Content starts

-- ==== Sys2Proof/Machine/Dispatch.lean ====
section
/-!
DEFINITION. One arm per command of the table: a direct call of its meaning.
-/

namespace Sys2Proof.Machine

Content ends

With every word kept as it is, set down the entries again.

Answer to the problem:
-- ==== Sys2Proof/Machine/Dispatch.lean ====
section
/-!
DEFINITION. One arm per command of the table: a direct call of its meaning.
-/

namespace Sys2Proof.Machine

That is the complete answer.